Healthy Cities Tutoring (HCT) is a non-profit organization devoted to cultivating San Carlos’ and Redwood City’s youth with help from volunteers who assist students who struggle in school.
“Community volunteers provide one-on-one tutoring and mentoring for children to improve their academic performance, engagement in learning and self-esteem,” Cris Adair, the development and volunteer coordinator of HCT, said.
The organization was created after the city of San Carlos decided to put more effort into the development of children and families from the community.
“HCT was formed 21 years ago through a Healthy Cities grant to the city of San Carlos,” Adair said. “A committee was formed to determine the best use of the funds and they chose to support children and families.”
Through HCT, adults, teenagers, and children bond through the mutual desire to learn. Tutors help children with topics they struggle with and in turn, create a relationship that lasts for years.
“I really like being able to help him learn while also being a friend to him,” Ethan Mayoss, a sophomore and tutor, said when talking about a student. “Since I’ve been with the same kid since when I started, it’s been really cool to see him go through every grade and see how he’s changed.”
HCT provides a chance for people to give back to their community and help to a child who needs it.
“I got involved because I love working with kids and wanted to help make a difference for someone,” Alexis Shohet, another sophomore and tutor, said.
HCT inspires kids to do well in school and keep up their school work.
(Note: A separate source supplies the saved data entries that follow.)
-- ==== Sys2Proof/Machine/Num.lean ====
section
/-! DEFINITION. Number formats and their arithmetic: decoding (R38–R44, R50), rounding and conversion
(R53–R60, R76), quantisation (R62), FP32 operations (R72) and the correctly rounded square root and division. -/
namespace Sys2Proof.Machine

/-- An exact value: NaN, ±infinity, or a signed fraction `num / den` (R53 step 1; zero keeps its sign). -/
inductive Val where
  | nan
  | inf (neg : Bool)
  | fin (neg : Bool) (num den : Nat)
  deriving DecidableEq, Repr, Inhabited

/-- The integer part of the base-2 logarithm of `n`, 0 for 0. -/
def log2Nat (n : Nat) : Nat := Nat.log2 n

/-- ⌊log2 (num / den)⌋ of a positive fraction. -/
def log2Frac (num den : Nat) : Int :=
  let e : Int := (log2Nat num : Int) - (log2Nat den : Int)
  -- the quotient lies in (2^(e-1), 2^(e+1))
  let ge : Bool := if 0 ≤ e then decide (den * 2 ^ e.toNat ≤ num) else decide (den ≤ num * 2 ^ (-e).toNat)
  if ge then e else e - 1

/-- `num / den × 2^k` as a fraction. -/
def scaleFrac (num den : Nat) (k : Int) : Nat × Nat :=
  if 0 ≤ k then (num * 2 ^ k.toNat, den) else (num, den * 2 ^ (-k).toNat)

/-- A dyadic value `(-1)^neg × m × 2^e`. -/
def Val.dyadic (neg : Bool) (m : Nat) (e : Int) : Val :=
  let (n, d) := scaleFrac m 1 e
  .fin neg n d

/-- An integer times a power of two. -/
def Val.ofIntExp (m : Int) (e : Int) : Val := Val.dyadic (decide (m < 0)) m.natAbs e

/-- Exponent bits, mantissa bits and bias of the float codes 0–7 (Table 2.1). -/
def fpShape (c : Nat) : Nat × Nat × Nat :=
  if c = 0 then (8, 23, 127) else if c = 1 then (8, 7, 127) else if c = 2 then (5, 10, 15)
  else if c = 3 then (5, 2, 15) else if c = 4 then (4, 3, 7) else if c = 5 then (3, 2, 3)
  else if c = 6 then (2, 3, 1) else (2, 1, 1)

/-- Element width in bits (Table 2.1). -/
def fmtWidth (c : Nat) : Nat :=
  if c = 0 then 32 else if c ≤ 2 then 16 else if c = 3 || c = 4 || c = 8 || c = 10 then 8
  else if c = 5 || c = 6 then 6 else if c = 7 || c = 9 then 4 else 2

/-- Elements per packing group (Table 2.2). -/
def fmtGroup (c : Nat) : Nat :=
  if c = 5 || c = 6 || c = 11 then 4 else if c = 7 || c = 9 then 2 else 1

/-- Bytes per packing group (Table 2.2). -/
def fmtGroupBytes (c : Nat) : Nat := fmtWidth c * fmtGroup c / 8

/-- Start address and stride alignment in bytes (Table 2.2, R46). -/
def fmtAlign (c : Nat) : Nat := if c = 0 then 4 else if c ≤ 2 then 2 else 1

/-- Decode a float element of codes 0–7 (R39, Table 2.1). -/
def decodeFloat (c bits : Nat) : Val :=
  let (eb, mb, bias) := fpShape c
  let m := bits % 2 ^ mb
  let e := bits / 2 ^ mb % 2 ^ eb
  let neg := bits / 2 ^ (mb + eb) % 2 == 1
  if c ≤ 3 && e = 2 ^ eb - 1 then (if m = 0 then .inf neg else .nan)
  else if c = 4 && e = 15 && m = 7 then .nan
  else if e = 0 then Val.dyadic neg m (1 - (bias : Int) - (mb : Int))
  else Val.dyadic neg (2 ^ mb + m) ((e : Int) - (bias : Int) - (mb : Int))

/-- Decode an unscaled element of any code (R39–R44). The flag says that a reserved T2 pattern was read. -/
def decodeElem (c bits : Nat) : Val × Bool :=
  if c ≤ 7 then (decodeFloat c bits, false)
  else if c = 8 then (Val.ofIntExp (signedOf 8 bits) 0, false)
  else if c = 9 then (Val.ofIntExp (signedOf 4 bits) 0, false)
  else if c = 10 then
    (if bits % 256 = 255 then (.nan, false) else (Val.dyadic false 1 ((bits % 256 : Nat) - (127 : Int)), false))
  else
    let b := bits % 4
    if b = 1 then (.fin false 1 1, false) else if b = 3 then (.fin true 1 1, false)
    else (.fin false 0 1, b == 2)

/-- The fixed exponent of a block-scaled integer element (Table 2.3). -/
def blockFactor (c : Nat) : Int := if c = 8 then -6 else if c = 9 then -2 else 0

/-- Multiply a value by 2^k. -/
def Val.scale (v : Val) (k : Int) : Val :=
  match v with
  | .fin s n d => let (n', d') := scaleFrac n d k; .fin s n' d'
  | x => x

/-- Decode a block-scaled element with scale byte `sc` (Table 2.3, R50). DESIGN CHOICE (log entry 89): a reserved pattern under scale
0xFF is reported too. -/
def decodeScaled (c bits sc : Nat) : Val × Bool :=
  if sc % 256 = 255 then (.nan, (decodeElem c bits).2)
  else
    let (v, f) := decodeElem c bits
    (v.scale ((sc % 256 : Nat) - (127 : Int) + blockFactor c), f)

/-- How a value chooses between its neighbours: round to nearest even, or by a 16-bit draw (R54, R76). -/
inductive Rnd where
  | rne
  | draw (r : Nat)
  deriving DecidableEq, Repr

/-- Round `num / den` to an integer (R54, R76). -/
def roundFrac (rnd : Rnd) (num den : Nat) : Nat :=
  let lo := num / den
  let rem := num % den
  if rem = 0 then lo
  else match rnd with
  | .rne => if 2 * rem < den then lo else if den < 2 * rem then lo + 1 else if lo % 2 = 0 then lo else lo + 1
  | .draw r => if r < rem * 65536 / den then lo + 1 else lo

/-- Round a positive fraction to `mb` mantissa bits over exponents from `emin` upwards, unbounded above (R54):
the integer significand and its weight exponent. -/
def roundFloat (rnd : Rnd) (mb : Nat) (emin : Int) (num den : Nat) : Nat × Int :=
  if num = 0 then (0, emin - mb)
  else
    let e := log2Frac num den
    let e := if e < emin then emin else e
    let q := e - (mb : Int)
    let (n, d) := scaleFrac num den (-q)
    (roundFrac rnd n d, q)

/-- The result of one conversion: its bits, and whether it set INVALID and SATURATED (R65). -/
structure Cv where
  bits : Nat := 0
  inv : Bool := false
  sat : Bool := false
  deriving DecidableEq, Repr, Inhabited

/-- The canonical NaN (R41). -/
def canonNaN (c : Nat) : Nat :=
  if c = 0 then 0x7FC00000 else if c = 1 then 0x7FC0 else if c = 2 then 0x7E00
  else if c = 3 then 0x7E else if c = 4 then 0x7F else if c = 10 then 0xFF else 0

/-- The encoding of the largest finite value of a float code (Table 2.1). -/
def maxFiniteBits (c : Nat) : Nat :=
  if c = 0 then 0x7F7FFFFF else if c = 1 then 0x7F7F else if c = 2 then 0x7BFF
  else if c = 3 then 0x7B else if c = 4 then 0x7E else if c = 5 then 0x1F
  else if c = 6 then 0x1F else 0x7

/-- The sign bit of a float code. -/
def signBit (c : Nat) (neg : Bool) : Nat := if neg then 2 ^ (fmtWidth c - 1) else 0

/-- Encode a rounded significand (R53 step 3, R55, R57). -/
def encodeFloat (c : Nat) (satF : Bool) (neg : Bool) (k : Nat) (q : Int) : Cv :=
  let (_, mb, bias) := fpShape c
  let (k, q) := if 2 ^ (mb + 1) ≤ k then (k / 2, q + 1) else (k, q)
  let mag : Nat :=
    if k < 2 ^ mb then k
    else ((q + mb + bias).toNat) * 2 ^ mb + (k - 2 ^ mb)
  if mag ≤ maxFiniteBits c then { bits := signBit c neg + mag }
  else if satF then { bits := signBit c neg + maxFiniteBits c, sat := true }
  else if c ≤ 3 then
    let (eb, mb, _) := fpShape c
    { bits := signBit c neg + (2 ^ eb - 1) * 2 ^ mb, sat := true }
  else if c = 4 then { bits := canonNaN 4, sat := true }
  else { bits := signBit c neg + maxFiniteBits c, sat := true }

/-- Conversion to a float code (R54–R57). DEDUCED (log entry 87): an infinity under SAT = 1 follows Table 2.5 on a pair marked X too. -/
def convFloat (c : Nat) (satF : Bool) (rnd : Rnd) (v : Val) : Cv :=
  match v with
  | .nan => if c ≤ 4 then { bits := canonNaN c } else { bits := 0, inv := true }
  | .inf neg =>
    if c ≤ 3 && !satF then
      let (eb, mb, _) := fpShape c
      { bits := signBit c neg + (2 ^ eb - 1) * 2 ^ mb }
    else if c = 4 && !satF then { bits := canonNaN 4, sat := true }
    else { bits := signBit c neg + maxFiniteBits c, sat := true }
  | .fin neg n d =>
    if n = 0 then { bits := signBit c neg }
    else
      let (_, mb, bias) := fpShape c
      let (k, q) := roundFloat rnd mb (1 - (bias : Int)) n d
      encodeFloat c satF neg k q

/-- Conversion to INT8 or INT4 of width `w`, clamped to −`lo`…`hi` (R56, R58). -/
def convInt (w lo hi : Nat) (rnd : Rnd) (v : Val) : Cv :=
  let enc (neg : Bool) (m : Nat) : Nat := unsignedOf w (if neg then -(m : Int) else (m : Int))
  match v with
  | .nan => { bits := 0, inv := true }
  | .inf neg => { bits := enc neg (if neg then lo else hi), sat := true }
  | .fin neg n d =>
    let m := roundFrac rnd n d
    let lim := if neg then lo else hi
    if lim < m then { bits := enc neg lim, sat := true } else { bits := enc neg m }

/-- Conversion to T2 (R56, R59). -/
def convT2 (rnd : Rnd) (v : Val) : Cv :=
  let enc (neg : Bool) : Nat := if neg then 3 else 1
  match v with
  | .nan => { bits := 0, inv := true }
  | .inf neg => { bits := enc neg, sat := true }
  | .fin neg n d =>
    if d < n then { bits := enc neg, sat := true }
    else if n = d then { bits := enc neg }
    else match rnd with
    | .rne => if d < 2 * n then { bits := enc neg } else { bits := 0 }
    | .draw r => if r < n * 65536 / d then { bits := enc neg } else { bits := 0 }

/-- Conversion to E8M0 (R56, R60). -/
def convE8M0 (satF : Bool) (v : Val) : Cv :=
  match v with
  | .nan => { bits := 0xFF }
  | .inf true => { bits := 0xFF, inv := true }
  | .inf false => { bits := if satF then 0xFE else 0xFF, sat := true }
  | .fin neg n d =>
    if n = 0 then { bits := 0 }
    else if neg then { bits := 0xFF, inv := true }
    else
      let e := log2Frac n d
      if e < -127 then { bits := 0, sat := true }
      else if 127 < e then { bits := 254, sat := true }
      else { bits := (e + 127).toNat }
With the help of their tutors, the kids stay focused and optimistic.
“My goal with tutoring is to keep the kid I work with engaged in school and happy to come to tutoring each week,” Shohet said.
Tutors can help make a difference in someone else’s life.
“The most rewarding part about tutoring for me is the moment when my kid finally understands what he is learning,” Mayoss said. “It makes me happy to see that he understands.”